» **WHAT YOU WILL DO**
Lines from the top of the entries through the line that has "refine ⟨requestSend_of_refused dst, fun" must be duplicated exactly, and no others.

» **PROVIDED DATA**
/-- Settles O22: one lemma per end of `SEND`; the stored bytes are those of one write from index 0. -/
theorem sendIsRefusedTooLargeOrLatched : Obligations.SendIsRefusedTooLargeOrLatched := by
  intro s dst len payload hlen
  refine ⟨requestSend_of_refused dst, fun ⟨hrun, hpend, hlarge⟩ => requestSend_of_tooLarge dst hrun hpend hlarge,
    fun ⟨hrun, hpend, hfits, hmax⟩ => ⟨Memory.writeBytes s.txPay 0 payload, ?_, fun a ha => ?_, fun a ha => ?_⟩⟩
  · have hcap : payload.length ≤ defaultParams.payloadCap := hlen.trans_le (hfits.trans hmax)
    exact requestSend_of_fits dst hrun hpend hfits hcap
  · exact Memory.read_writeBytes_zero _ _ (by omega)
  · exact Memory.read_writeBytes_outside _ _ _ _ (by omega)

/-- Settles O23, by the one condition of `CANCEL`. -/
theorem cancelWithdrawsOnlyBeforeTransmission : Obligations.CancelWithdrawsOnlyBeforeTransmission := fun _ =>
  ⟨fun h => congrArg Host.Outcome.next (if_pos h), fun h => congrArg Host.Outcome.next (if_neg h)⟩

/-! ### `TICK`, phase by phase (R178) -/

/-- Settles O30: the two ends of a tick that is no expiry. -/
theorem aTickCountsTheTimerDown : Obligations.ATickCountsTheTimerDown := fun _ =>
  ⟨fun h => tickElapses_eq_next.mpr (.inl ⟨h, rfl⟩), exec_tick_of_one_lt⟩

namespace Machine

theorem exec_tick_of_expiry {s t : State} (htimer : s.timer = 1)
    (h : expiry defaultParams { s with timer := 0 } = .next t) : exec .tick s = .next t :=
  tickElapses_eq_next.mpr (.inr (.inl ⟨htimer, h⟩))

end Machine

/-- Settles O33: the expiry rule of `Transmitting` is `EnterJamming`. -/
theorem aMissingEchoIsACollision : Obligations.AMissingEchoIsACollision := fun _ hp htimer =>
  exec_tick_of_expiry htimer (expiry_eq_next.mpr (.inr (.inl ⟨hp, rfl⟩)))

/-- Settles O36: the expiry rule of `BackingOff` is `EnterSensing`. -/
theorem theBackoffExpirySensesAgain : Obligations.TheBackoffExpirySensesAgain := fun _ hp htimer =>
  exec_tick_of_expiry htimer (expiry_eq_next.mpr (.inr (.inr (.inr (.inl ⟨hp, rfl⟩)))))

/-- Settles O37: the expiry rule of `Receiving` takes `MalformedFrame`. -/
theorem aReceptionThatStopsIsDropped : Obligations.AReceptionThatStopsIsDropped := fun s hrun hp htimer =>
  have hdrop := takeError_malformedFrame_of_running (s := { s with timer := 0 }) hrun
  exec_tick_of_expiry htimer (expiry_eq_next.mpr (.inr (.inr (.inr (.inr ⟨hp, hdrop.symm⟩)))))

/-! #### The two expiries that ask (R186, R196)

The step asks after it has set the timer to 0 (and, in `Jamming`, released the line), which no answer depends on. -/

namespace Machine

theorem lineIdleAnswered_expired {s t : State} {q : Word} (h : LineIdleAnswered s q t) :
    LineIdleAnswered { s with timer := 0 } q { t with timer := 0 } := by
  rcases h with ⟨qs, hq, rfl⟩ | ⟨hnone, rest, hrecord, rfl⟩ | ⟨hnone, hno, hq, rfl⟩
  · exact .inl ⟨qs, hq, rfl⟩
  · exact .inr (.inl ⟨hnone, rest, hrecord, rfl⟩)
  · exact .inr (.inr ⟨hnone, hno, hq, rfl⟩)

/-- The block at the end of a jam: the timer at 0, the line released (R196). -/
def jamEnded (s : State) : State := emit (.txen false) { s with timer := 0, txen := false }

theorem randomAnswered_jamEnded {s t : State} {range x : Nat} (h : RandomAnswered s range x t) :
    RandomAnswered (jamEnded s) range x (jamEnded t) := by
  rcases h with ⟨v, vs, hv, hx, hlt, rfl⟩ | ⟨hnone, v, rest, hrecord, hx, hlt, rfl⟩ | ⟨hnone, hno, hx, rfl⟩
  · exact .inl ⟨v, vs, hv, hx, hlt, rfl⟩
  · exact .inr (.inl ⟨hnone, v, rest, hrecord, hx, hlt, rfl⟩)
  · exact .inr (.inr ⟨hnone, hno, hx, rfl⟩)

/-- Every sensing expiry whose question is answered with `q` goes on by comparing `q` with the gap. -/
theorem exec_tick_of_sensing {s t u : State} {q : Word} (hp : s.phase = .sensingCarrier) (htimer : s.timer = 1)
    (hanswer : LineIdleAnswered s q t)
    (h : (q.toNat < t.ifgTicks.toNat ∧ u = enterReceiving { t with timer := 0 }) ∨
      (t.ifgTicks.toNat ≤ q.toNat ∧ t.sendPending = true ∧
        beginTransmit defaultParams { t with timer := 0 } = .next u) ∨
      (t.ifgTicks.toNat ≤ q.toNat ∧ t.sendPending = false ∧ u = { t with timer := 0 })) :
    exec .tick s = .next u :=
  exec_tick_of_expiry htimer
    (expiry_eq_next.mpr (.inl ⟨hp, sensingExpiry_eq_next.mpr ⟨q, _, lineIdleAnswered_expired hanswer, h⟩⟩))

/-! The three ends of a draw (44_backoff.md R234, R235). -/

theorem backoffAfterDraw_of_exhausted {s : State} (delay : Nat) (hrun : running s = true)
    (h : s.maxRetries.toNat < (s.retry + 1).toNat) :
    backoffAfterDraw delay s = listenAgain [.senddone 0x04] { s with sendPending := false, retry := 0 } := by
  rw [backoffAfterDraw_eq, if_pos h]
  exact completeSend_of_running 0x04 (by exact hrun)

theorem backoffAfterDraw_of_zero {s : State} {delay : Nat} (h : (s.retry + 1).toNat ≤ s.maxRetries.toNat)
    (hzero : delay = 0) :
    backoffAfterDraw delay s =
      { s with phase := .sensingCarrier, timer := s.ifgTicks, retry := s.retry + 1 } := by
  rw [backoffAfterDraw_eq, if_neg h.not_gt, if_pos hzero]
  rfl

theorem backoffAfterDraw_of_wait {s : State} {delay : Nat} (h : (s.retry + 1).toNat ≤ s.maxRetries.toNat)
    (hwait : delay ≠ 0) :
    backoffAfterDraw delay s =
      { s with phase := .backingOff, timer := BitVec.ofNat 32 delay, retry := s.retry + 1 } := by
  rw [backoffAfterDraw_eq, if_neg h.not_gt, if_neg hwait]
  rfl

/-- With the range within the timer, the drawn delay decides how the end of a jam goes on. -/
theorem exec_tick_of_jamming {s t : State} {x : Nat} (hp : s.phase = .jamming) (htimer : s.timer = 1)
    (hlo : backoffLo s ≤ backoffHi s) (hhi : backoffHi s < 2 ^ 32)
    (hanswer : RandomAnswered s (backoffHi s - backoffLo s + 1) x t) :
    exec .tick s = .next (backoffAfterDraw (backoffLo s + x) (jamEnded t)) :=
  have hdraw : enterBackoff (jamEnded s) = .next (backoffAfterDraw (backoffLo s + x) (jamEnded t)) :=
    enterBackoff_eq_next.mpr ⟨hlo, hhi, x, jamEnded t, by exact randomAnswered_jamEnded hanswer, rfl⟩
  exec_tick_of_expiry htimer (expiry_eq_next.mpr (.inr (.inr (.inl ⟨hp, hdraw⟩))))

end Machine

/-- Settles O32, along the three ends of the sensing expiry; what is stored is one write of the wire frame. -/
theorem theSensingExpiryReceivesTransmitsOrListens : Obligations.TheSensingExpiryReceivesTransmitsOrListens := by
  intro s t q hp htimer hanswer
  obtain ⟨answers, input, asked, rfl⟩ : ∃ answers input asked,
      t = { s with lineIdleAns := answers, input := input, asked := asked } :=
    ⟨_, _, _, lineIdleAnswered_eq hanswer⟩
  refine ⟨fun hq => exec_tick_of_sensing hp htimer hanswer (.inl ⟨hq, rfl⟩),
    fun ⟨hq, hfree⟩ => exec_tick_of_sensing hp htimer hanswer (.inr (.inr ⟨hq, hfree, rfl⟩)),
    fun ⟨hq, hpend⟩ p hpay hlen hmax => ?_⟩
  obtain ⟨b, w, hframe, hwire⟩ := encodeFrame_exists (checksum := checksum16) s.txDst s.localAddr hlen
  have hroom : w.length + 1 ≤ bufCap defaultParams := hwire.trans (wireMax_le_bufCap (hlen.trans hmax))
  have hcap := bufCap_lt_of_legal defaultParams_legal
  have hpos : 0 < (BitVec.ofNat 16 (w.length + 1)).toNat := by bv_omega
  have hwireFrame : wireFrame defaultParams s = some (b :: w) := by
    rw [wireFrame, hpay]
    exact hframe
  refine ⟨b, w, Memory.writeBytes s.buf 0 (b :: w), hframe, ?_, fun a ha => Memory.read_writeBytes_zero _ _ ha,
    fun a ha => Memory.read_writeBytes_outside _ _ _ _ (.inr (by simpa using ha))⟩
  exact exec_tick_of_sensing hp htimer hanswer
    (.inr (.inl ⟨hq, hpend, beginTransmit_eq_next.mpr ⟨b, w, hwireFrame, hroom, hpos, rfl⟩⟩))

/-- Settles O34, along the three ends of the draw; within `MAX_RETRIES` the 6-bit counter does not overflow. -/
theorem theJamExpiryDrawsADelayOrAbandons : Obligations.TheJamExpiryDrawsADelayOrAbandons := by
  intro s t x hrun hp htimer hrange hfits hbound hanswer
  have htick := exec_tick_of_jamming hp htimer (Nat.mul_le_mul_right _ hrange) hfits hanswer
  obtain ⟨answers, input, asked, rfl⟩ : ∃ answers input asked,
      t = { s with randomAns := answers, input := input, asked := asked } :=
    ⟨_, _, _, randomAnswered_eq hanswer⟩
  have hretry : (s.retry + 1).toNat = s.retry.toNat + 1 := by bv_omega
  refine ⟨fun hexhausted => htick.trans (congrArg Host.Outcome.next ?_),
    fun ⟨hmore, hzero⟩ => htick.trans (congrArg Host.Outcome.next ?_),
    fun ⟨hmore, hwait⟩ => htick.trans (congrArg Host.Outcome.next ?_)⟩
  · rw [backoffAfterDraw_of_exhausted _ (by exact hrun) (by exact hretry ▸ hexhausted)]
    simp [listenAgain, jamEnded, emit]
  · exact backoffAfterDraw_of_zero (by exact hretry ▸ hmore) hzero
  · exact backoffAfterDraw_of_wait (by exact hretry ▸ hmore) hwait

/-! ### What a `BYTE` and a `TICK` leave unchanged

That neither writes the configuration or the operands of the request is `SessionOnly`; what is added here is `BUF`, the
phase (R171) and, for `BYTE`, what its collaborators have delivered. -/

namespace Machine

/-- What the environment has delivered and been asked (logs 1, 3). -/
def collaborators (s : State) : List Byte × List Word × List Word × List Question :=
  (s.input, s.lineIdleAns, s.randomAns, s.asked)

/-- From `s` to `t`, as a `BYTE b` leads there: nothing is asked, one byte is stored at most, and the phase moves along a
row of R171 if it moves. -/
structure ByteFrame (b : Byte) (s t : State) : Prop where
  boundary : collaborators t = collaborators s
  buf : t.buf = (storeIndex s b).elim s.buf fun i => Memory.write s.buf i b
  phase : t.phase = s.phase ∨ (s.phase, t.phase) ∈ byteMoves

section

variable {P : Params} {s t : State} {b : Byte}

theorem storeIndex_of_discarded (h : running s = false ∨ s.phase = .backingOff) : storeIndex s b = none := by
  rcases h with hrun | hp
  · simp [storeIndex, hrun]
  · simp [storeIndex, hp]

theorem storeIndex_of_delim (hb : b = delim) : storeIndex s b = none := if_pos (.inr hb)

/-- A driving block compares the byte, or writes another jam byte, and stores nothing (R188, R195). -/
theorem storeIndex_of_driving (hp : Driving s.phase) : storeIndex s b = none := by
  rcases hp with hp | hp <;> simp [storeIndex, hp]

theorem storeIndex_of_sensing (hrun : running s = true) (hb : b ≠ delim) (hp : s.phase = .sensingCarrier) :
    storeIndex s b = some 0 := by
  simp [storeIndex, hrun, hb, hp]

theorem storeIndex_of_receiving (hrun : running s = true) (hb : b ≠ delim) (hp : s.phase = .receiving) :
    storeIndex s b = if s.bufLen.toNat < rxLimit s then some s.bufLen.toNat else none := by
  simp [storeIndex, hrun, hb, hp]

theorem ByteFrame.of_sensing (hrun : running s = true) (hp : s.phase = .sensingCarrier)
    (ht : rxByte P b (enterReceiving s) = .next t) : ByteFrame b s t := by
  rcases rxByte_next_of_running (s := enterReceiving s) hrun ht with
    ⟨hb, _, rfl⟩ | ⟨hb, _, rfl⟩ | ⟨_, hfull, _⟩
  · exact ⟨rfl, by rw [storeIndex_of_delim hb]; rfl, .inl hp.symm⟩
  · exact ⟨rfl, by rw [storeIndex_of_sensing hrun hb hp]; rfl, .inr (by simp [hp, byteMoves])⟩
  · exact absurd hfull (by simp [rxLimit, stuffMax])

theorem ByteFrame.of_receiving (hrun : running s = true) (hp : s.phase = .receiving)
    (ht : rxByte P b s = .next t) : ByteFrame b s t := by
  rcases rxByte_next_of_running hrun ht with ⟨hb, _, rfl⟩ | ⟨hb, hlt, rfl⟩ | ⟨hb, hfull, rfl⟩
  · exact ⟨rfl, by rw [storeIndex_of_delim hb]; rfl, .inr (by simp [hp, byteMoves, listenAgain])⟩
  · exact ⟨rfl, by rw [storeIndex_of_receiving hrun hb hp, if_pos hlt]; rfl, .inl rfl⟩
  · exact ⟨rfl, by rw [storeIndex_of_receiving hrun hb hp, if_neg hfull.not_gt]; rfl, .inl rfl⟩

» **TASK OUTPUT**
/-- Settles O22: one lemma per end of `SEND`; the stored bytes are those of one write from index 0. -/
theorem sendIsRefusedTooLargeOrLatched : Obligations.SendIsRefusedTooLargeOrLatched := by
  intro s dst len payload hlen
  refine ⟨requestSend_of_refused dst, fun ⟨hrun, hpend, hlarge⟩ => requestSend_of_tooLarge dst hrun hpend hlarge,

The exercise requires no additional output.